Take Out Charms and Soda Beads Necklace and Earrings Set


  • Take-out charms
  • Soda Beads
  • 1mm Leather Lacing - 16-24 inches
  • Hemp or macrame cording
  • 2 foldover crimps
  • 2 jump rings or split rings - small 6mm
  • 2 split rings 14mm
  • 1 lanyard clasp
  • a handful of large holed beads
  • 2 earring wires
  • scissors
  • flat nose pliers

  1. Layout your beads and charms to your design.
  2. Cut the leather or suede lace to your length, allowing an inch or more for your clasps.
  3. Cut 4 inches of hemp for each charm.
  4. Fold the hemp in half and thread through hole in charm. Pull the two strands through and tighten.
  5. String a soda bead above the charm. Tie an overhand knot. Tie onto the leather necklace next to the wood bead. Tie again (double knot).
  6. Repeat until all the beads are strung.
  7. Push all the beads into the center of the leather.

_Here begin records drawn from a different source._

/-- The words of a BLOCK are those of its TICKs in order. -/
theorem assembleLines_block (cfg : ConfigLit) (samples : List (FloatLit × FloatLit)) :
    assembleLines [.block cfg samples] = samples.flatMap fun x => assembleLines [.tick x.1 x.2 cfg] := by
  simp only [assembleLines_singleton, AsmLine.commands, List.flatMap_map, List.flatMap_singleton]

/-- The TICKs of a BLOCK as a run. -/
theorem assembleLines_block_args (cfg : ConfigLit) (samples : List (FloatLit × FloatLit)) :
    assembleLines [.block cfg samples] = ((samples.map cfg.args).map TickArgs.instr).flatMap encode := by
  rw [assembleLines_singleton, List.map_map]
  rfl

theorem tickArgs_wf (xs : List TickArgs) : ∀ i ∈ xs.map TickArgs.instr, i.wf = true := by
  intro i hi
  obtain ⟨x, -, rfl⟩ := List.mem_map.1 hi
  rfl

/-- A run of TICKs accepts no words of its own and answers one response each. -/
theorem runInstrs_resps_length (xs : List TickArgs) (s : State) (hv : s.valid = true) :
    ∃ t, runInstrs (xs.map TickArgs.instr) s = .next t ∧ t.valid = true ∧ t.cmds = s.cmds ∧
      t.resps.length = s.resps.length + xs.length := by
  refine runInstrs_induction xs
    (fun n t => t.valid = true ∧ t.cmds = s.cmds ∧ t.resps.length = s.resps.length + n) (fun _ _ h => h.1) ?_ s
    ⟨hv, rfl, rfl⟩
  rintro n t - ⟨htv, hcmds, hresps⟩
  refine ⟨by rw [tickState_valid, htv], by rw [tickState_cmds, hcmds], ?_⟩
  rw [tickState_resps, List.length_append, hresps, List.length_singleton, Nat.add_assoc]

/-- Settles O46: a step runs the words of one TICK (`streamRunsInstructions`), and the TICKs run to the end. -/
theorem blockIsItsTicks : Obligations.BlockIsItsTicks := by
  unfold Obligations.BlockIsItsTicks
  intro cfg samples s hv hcmds
  refine ⟨assembleLines_block cfg samples, ?_⟩
  obtain ⟨t, hrun, -, htcmds, hresps⟩ := runInstrs_resps_length (samples.map cfg.args) s hv
  have hstream := streamRunsInstructions _ s (tickArgs_wf (samples.map cfg.args))
  rw [hcmds, List.append_nil, ← assembleLines_block_args, List.length_map, List.length_map] at hstream
  rw [List.length_map] at hresps
  exact ⟨t, hstream.trans hrun, htcmds.trans hcmds, hresps⟩

end Sys2Proof.Machine
end

section
/-! The latency law (40_host_commands.md R110): what every word of the rings is after `n` TICKs. Places are named by the
TICK that reads them: place `q % N`, for `n ≤ q < n + N`, is the place that TICK `q` writes and answers, so the words at it
are an input of TICK `q - N` and a part of the response of TICK `q`. -/

namespace Sys2Proof.Machine

/-! ## Places -/

/-- Two TICKs fewer than N apart use different places. -/
theorem mod_ne_of_lt_of_lt_add {n q N : Nat} (hnq : n < q) (hq : q < n + N) : q % N ≠ n % N := by
  intro h
  have hdvd : N ∣ q - n := (Nat.modEq_iff_dvd' hnq.le).1 h.symm
  have hle := Nat.le_of_dvd (Nat.sub_pos_of_lt hnq) hdvd
  omega

/-- Every place is that of one of the next N TICKs. -/
theorem exists_mod_eq (n i N : Nat) (hi : i < N) : ∃ q, n ≤ q ∧ q < n + N ∧ q % N = i := by
  have hN : 0 < N := Nat.zero_lt_of_lt hi
  have hlt := Nat.mod_lt n hN
  have hdiv := Nat.mod_add_div n N
  refine ⟨n + (i + (N - n % N)) % N, Nat.le_add_right _ _, Nat.add_lt_add_left (Nat.mod_lt _ hN) n, ?_⟩
  rw [Nat.add_mod_mod, show n + (i + (N - n % N)) = i + N + N * (n / N) by omega, Nat.add_mul_mod_self_left,
    Nat.add_mod_right, Nat.mod_eq_of_lt hi]

theorem placeAfter_of_counted {p n : Nat} {s : State} (h : s.Counted p n) (k : Nat) :
    placeAfter s k = (n + 1 + k) % frameSize p := by
  rw [placeAfter, State.frameSize, h.logN, h.pos, Nat.mod_add_mod, Nat.add_assoc, Nat.mod_add_mod, Nat.add_assoc]

/-! ## The words of the rings -/

/-- The word of an input ring at the place of TICK `q`, before that TICK: the input of TICK `q - N`, or the reset value. -/
def ringInput (sel : TickArgs → Word) (p : Nat) (xs : List TickArgs) (q : Nat) : Word :=
  if q < frameSize p then posZero else sel (tickNumber xs (q - frameSize p))

theorem frameInput_eq_ringInput (sel : TickArgs → Word) (p : Nat) (xs : List TickArgs) (tj k : Nat) :
    frameInput sel p xs tj k = ringInput sel p xs (tj + 1 + k) := rfl

/-- What FRAME number `j` adds to the response of TICK `q`. -/
def frameContribution (num : Numerics) (p : Nat) (xs : List TickArgs) (q j : Nat) : Word :=
  contribution p (resynthesisedFrame num p xs j) (q - (j + 1) * hopSizeOf p)

/-- Of the frames run within `n` TICKs, those that reach TICK `q`. -/
def framesReaching (p n q : Nat) : List Nat :=
  (List.range (n / hopSizeOf p)).filter fun j => decide (q < (j + 1) * hopSizeOf p + frameSize p)

/-- The part of the response of TICK `q` that the output ring holds after `n` TICKs. -/
def partialResponse (num : Numerics) (p : Nat) (xs : List TickArgs) (n q : Nat) : Word :=
  (framesReaching p n q).foldl (fun acc j => fadd acc (frameContribution num p xs q j)) posZero

/-- The law is about the word that the output ring holds when TICK `t` begins. -/
theorem lawResponse_eq_partialResponse (num : Numerics) (p : Nat) (xs : List TickArgs) (t : Nat) :
    lawResponse num p xs t = partialResponse num p xs t t := rfl

/-- The word of a ring after `n` TICKs at the place of TICK `q`. -/
def ringWord (p : Nat) (xs : List TickArgs) (n : Nat) : Space → Nat → Word
  | .inMain, q => ringInput (fun x => x.o.main) p xs q
  | .inAux, q => ringInput (fun x => x.o.aux) p xs q
  | .out, q => partialResponse Config.num p xs n q

/-! ## Frames -/

section
variable (p n : Nat)

/-- The frames run within `n` TICKs are those whose hop boundary is among them. -/
theorem frame_mul_hopSizeOf_le (j : Nat) (hj : j ∈ List.range (n / hopSizeOf p)) : (j + 1) * hopSizeOf p ≤ n :=
  (Nat.mul_le_mul_right _ (List.mem_range.1 hj)).trans (Nat.div_mul_le_self n _)

/-- The number of the frame that TICK number `n` runs at a hop boundary. -/
theorem frameNumber_mul_hopSizeOf (hhop : (n + 1) % hopSizeOf p = 0) : (n / hopSizeOf p + 1) * hopSizeOf p = n + 1 := by
  have hdvd := Nat.dvd_of_mod_eq_zero hhop
  rw [← Nat.succ_div_of_dvd hdvd, Nat.div_mul_cancel hdvd]

/-- Between hop boundaries no frame comes in. -/
theorem framesReaching_succ_of_not_hop (q : Nat) (hhop : (n + 1) % hopSizeOf p ≠ 0) :
    framesReaching p (n + 1) q = framesReaching p n q := by
  rw [framesReaching, Nat.succ_div_of_not_dvd (mt Nat.mod_eq_zero_of_dvd hhop), framesReaching]

/-- At a hop boundary the new frame is the last one; it reaches the next N TICKs. -/
theorem framesReaching_succ_of_hop (q : Nat) (hhop : (n + 1) % hopSizeOf p = 0) (hq : q < n + 1 + frameSize p) :
    framesReaching p (n + 1) q = framesReaching p n q ++ [n / hopSizeOf p] := by
  have hdvd := Nat.dvd_of_mod_eq_zero hhop
  rw [framesReaching, Nat.succ_div_of_dvd hdvd, List.range_succ, List.filter_append,
    List.filter_singleton, frameNumber_mul_hopSizeOf p n hhop, decide_eq_true hq, framesReaching]
  rfl

/-- No frame so far reaches the place that has just been answered. -/
theorem framesReaching_past : framesReaching p n (n + frameSize p) = [] := by
  refine List.filter_eq_nil_iff.2 fun j hj => ?_
  have hle := frame_mul_hopSizeOf_le p n j hj
  rw [decide_eq_true_iff]
  omega

/-- The last four frames reach the next TICK, of as many as there are. -/
theorem framesReaching_length (hp : 2 ≤ p) : (framesReaching p n n).length = min (n / hopSizeOf p) 4 := by
  have hreach (j : Nat) : n < (j + 1) * hopSizeOf p + frameSize p ↔ n / hopSizeOf p < j + 5 := by
    rw [frameSize_eq_four_hops p hp, ← Nat.add_mul, Nat.div_lt_iff_lt_mul (hopSizeOf_pos p hp)]
  unfold framesReaching
  simp only [hreach]
  generalize n / hopSizeOf p = k
  have hk : k = (k - 4) + min k 4 := by omega
  have hold : ((List.range (k - 4)).filter fun j => decide (k < j + 5)) = [] := by
    refine List.filter_eq_nil_iff.2 fun j hj => ?_
    have hj := List.mem_range.1 hj
    rw [decide_eq_true_iff]
    omega
  have hnew : (((List.range (min k 4)).map (k - 4 + ·)).filter fun j => decide (k < j + 5)) =
      (List.range (min k 4)).map (k - 4 + ·) := by
    refine List.filter_eq_self.2 fun j hj => ?_
    obtain ⟨i, -, rfl⟩ := List.mem_map.1 hj
    rw [decide_eq_true_iff]
    omega
  have hrange : List.range k = List.range (k - 4) ++ (List.range (min k 4)).map (k - 4 + ·) := by
    rw [← List.range_add, ← hk]
  rw [hrange, List.filter_append, hold, hnew, List.nil_append, List.length_map, List.length_range]

end

section
variable (num : Numerics) (p : Nat) (xs : List TickArgs) (n : Nat)

theorem partialResponse_past : partialResponse num p xs n (n + frameSize p) = posZero := by
  rw [partialResponse, framesReaching_past]
  rfl

theorem partialResponse_succ_of_not_hop (q : Nat) (hhop : (n + 1) % hopSizeOf p ≠ 0) :
    partialResponse num p xs (n + 1) q = partialResponse num p xs n q := by
  rw [partialResponse, framesReaching_succ_of_not_hop p n q hhop, partialResponse]

/-- A TICK at a hop boundary runs the frame of its own number, and adds its contribution (R110). -/
theorem partialResponse_succ_of_hop (k : Nat) (hhop : (n + 1) % hopSizeOf p = 0) (hk : k < frameSize p) :
    partialResponse num p xs (n + 1) (n + 1 + k) =
      fadd (partialResponse num p xs n (n + 1 + k)) (contribution p (resynthesised num p (tickNumber xs n).cfg
        (frameOfRun (fun x => x.o.main) p xs n) (frameOfRun (fun x => x.o.aux) p xs n)) k) := by
  rw [partialResponse, framesReaching_succ_of_hop p n _ hhop (Nat.add_lt_add_left hk _), List.foldl_concat,
    ← partialResponse, frameContribution, resynthesisedFrame, frameNumber_mul_hopSizeOf p n hhop,
    Nat.add_sub_cancel_left, Nat.add_sub_cancel]
  rfl

end

/-! ## The words after each TICK -/

/-- The state after `n` TICKs of a run from RESET. -/
structure State.Traced (p : Nat) (xs : List TickArgs) (n : Nat) (s : State) : Prop where
  counted : s.Counted p n
  ready : s.Ready
  words : ∀ sp q, n ≤ q → q < n + Machine.frameSize p → memRead sp (q % Machine.frameSize p) s = ringWord p xs n sp q
  resps : s.resps = (List.range n).map (lawResponse Config.num p xs)

theorem resetOf_traced (p : Nat) (xs : List TickArgs) : (State.resetOf p).Traced p xs 0 where
  counted := resetOf_counted p
  ready := ⟨rfl, resetOf_mem_wf p, frameSize_pos (State.resetOf p)⟩
  words sp q _ hq := by
    rw [Nat.zero_add] at hq
    have hzero : memRead sp (q % frameSize p) (State.resetOf p) = posZero := by
      change ((Memory.zero (2 ^ p)).ring sp).getD _ posZero = posZero
      rw [Memory.zero_ring]
      exact List.getD_replicate _ (Nat.mod_lt q (Nat.two_pow_pos p))
    have hin (sel : TickArgs → Word) : ringInput sel p xs q = posZero := if_pos hq
    have hout : partialResponse Config.num p xs 0 q = posZero := by
      rw [partialResponse, framesReaching, Nat.zero_div]
      rfl
    rw [hzero]
    cases sp with
    | inMain => exact (hin fun x => x.o.main).symm
    | inAux => exact (hin fun x => x.o.aux).symm
    | out => exact hout.symm
  resps := rfl

section
variable {p n : Nat} {xs : List TickArgs} {s : State}

/-- The input writes, by the TICK of each place. -/
theorem writtenAt_eq_ringInput (h : s.Counted p n) (sp : Space) (sel : TickArgs → Word)
    (hold : ∀ q, n ≤ q → q < n + frameSize p → memRead sp (q % frameSize p) s = ringInput sel p xs q)
    (q : Nat) (hnq : n < q) (hq : q ≤ n + frameSize p) :
    writtenAt sp (sel (tickNumber xs n)) s (q % frameSize p) = ringInput sel p xs q := by
  rw [writtenAt, h.pos]
  obtain hlt | rfl := Nat.lt_or_eq_of_le hq
  · rw [if_neg (mod_ne_of_lt_of_lt_add hnq hlt)]
    exact hold q hnq.le hlt
  · rw [Nat.add_mod_right, if_pos rfl, ringInput, if_neg (Nat.not_lt.2 (Nat.le_add_left _ _)), Nat.add_sub_cancel]

/-- The zeroing, by the TICK of each place. -/
theorem zeroedAt_eq_partialResponse (h : s.Traced p xs n) (q : Nat) (hnq : n < q) (hq : q ≤ n + frameSize p) :
    zeroedAt s (q % frameSize p) = partialResponse Config.num p xs n q := by
  rw [zeroedAt, h.counted.pos]
  obtain hlt | rfl := Nat.lt_or_eq_of_le hq
  · rw [if_neg (mod_ne_of_lt_of_lt_add hnq hlt)]
    exact h.words .out q hnq.le hlt
  · rw [Nat.add_mod_right, if_pos rfl, partialResponse_past]

/-- The frame that a TICK of the run reads is the frame of R110. -/
theorem windowedFrame_eq_frameOfRun (h : s.Counted p n) (sp : Space) (sel : TickArgs → Word)
    (hold : ∀ q, n ≤ q → q < n + frameSize p → memRead sp (q % frameSize p) s = ringInput sel p xs q) :
    windowedFrame sp (sel (tickNumber xs n)) s = frameOfRun sel p xs n := by
  rw [windowedFrame, frameOfRun, State.frameSize, h.logN]
  refine List.map_congr_left fun k hk => ?_
  have hk := List.mem_range.1 hk
  rw [placeAfter_of_counted h, frameInput_eq_ringInput, writtenAt_eq_ringInput h sp sel hold _ (by omega) (by omega)]

/-- The output ring after TICK number `n`: as it was but for the zeroing, or with one contribution more. -/
theorem tickState_out_eq_partialResponse (hp : 2 ≤ p) (h : s.Traced p xs n) (q : Nat) (hnq : n < q)
    (hq : q ≤ n + frameSize p) :
    memRead .out (q % frameSize p) ((tickNumber xs n).after s) = partialResponse Config.num p xs (n + 1) q := by
  have hzeroed := zeroedAt_eq_partialResponse h q hnq hq
  by_cases hhop : s.hopNext
  · have hmod := (hopNext_iff_of_counted p n hp s h.counted).1 hhop
    obtain ⟨-, hadded⟩ := tickState_frameAdded Config.num (tickNumber xs n).o.main (tickNumber xs n).o.aux
      (tickNumber xs n).cfg h.ready hhop
    obtain ⟨k, rfl⟩ := Nat.exists_eq_add_of_lt hnq
    rw [Nat.add_right_comm] at hzeroed hq ⊢
    have hk : k < frameSize p := by omega
    have hplace := hadded k (by rw [State.frameSize, h.counted.logN]; exact hk)
    rw [placeAfter_of_counted h.counted, hzeroed, h.counted.logN,
      windowedFrame_eq_frameOfRun h.counted .inMain (fun x => x.o.main) (h.words .inMain),
      windowedFrame_eq_frameOfRun h.counted .inAux (fun x => x.o.aux) (h.words .inAux)] at hplace
    exact hplace.trans (partialResponse_succ_of_hop _ p xs n k hmod hk).symm
  · have hmod := mt (hopNext_iff_of_counted p n hp s h.counted).2 hhop
    obtain ⟨-, hout⟩ := tickState_noFrame Config.num (tickNumber xs n).o.main (tickNumber xs n).o.aux
      (tickNumber xs n).cfg h.ready hhop
    rw [hout, hzeroed, partialResponse_succ_of_not_hop _ p xs n q hmod]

Tie an overhand knot on each side, to keep the beads centered.
  8. Attach jump ring and split ring to foldover crimps.
  9. Lay the leather onto the foldover crimp. Using flat nose pliers, push one side of the crimp down onto leather. Fold the other side down on top of the first side. Press tight with the pliers.
  10. Add the lanyard clip.
  11. String two charms and beads as you did for the necklace.
  12. Tie each onto an earring finding.
  13. Trim the hemp, if needed.

Thank you for your interest in creating found object jewelry!

Mother Earth thanks you for recycling!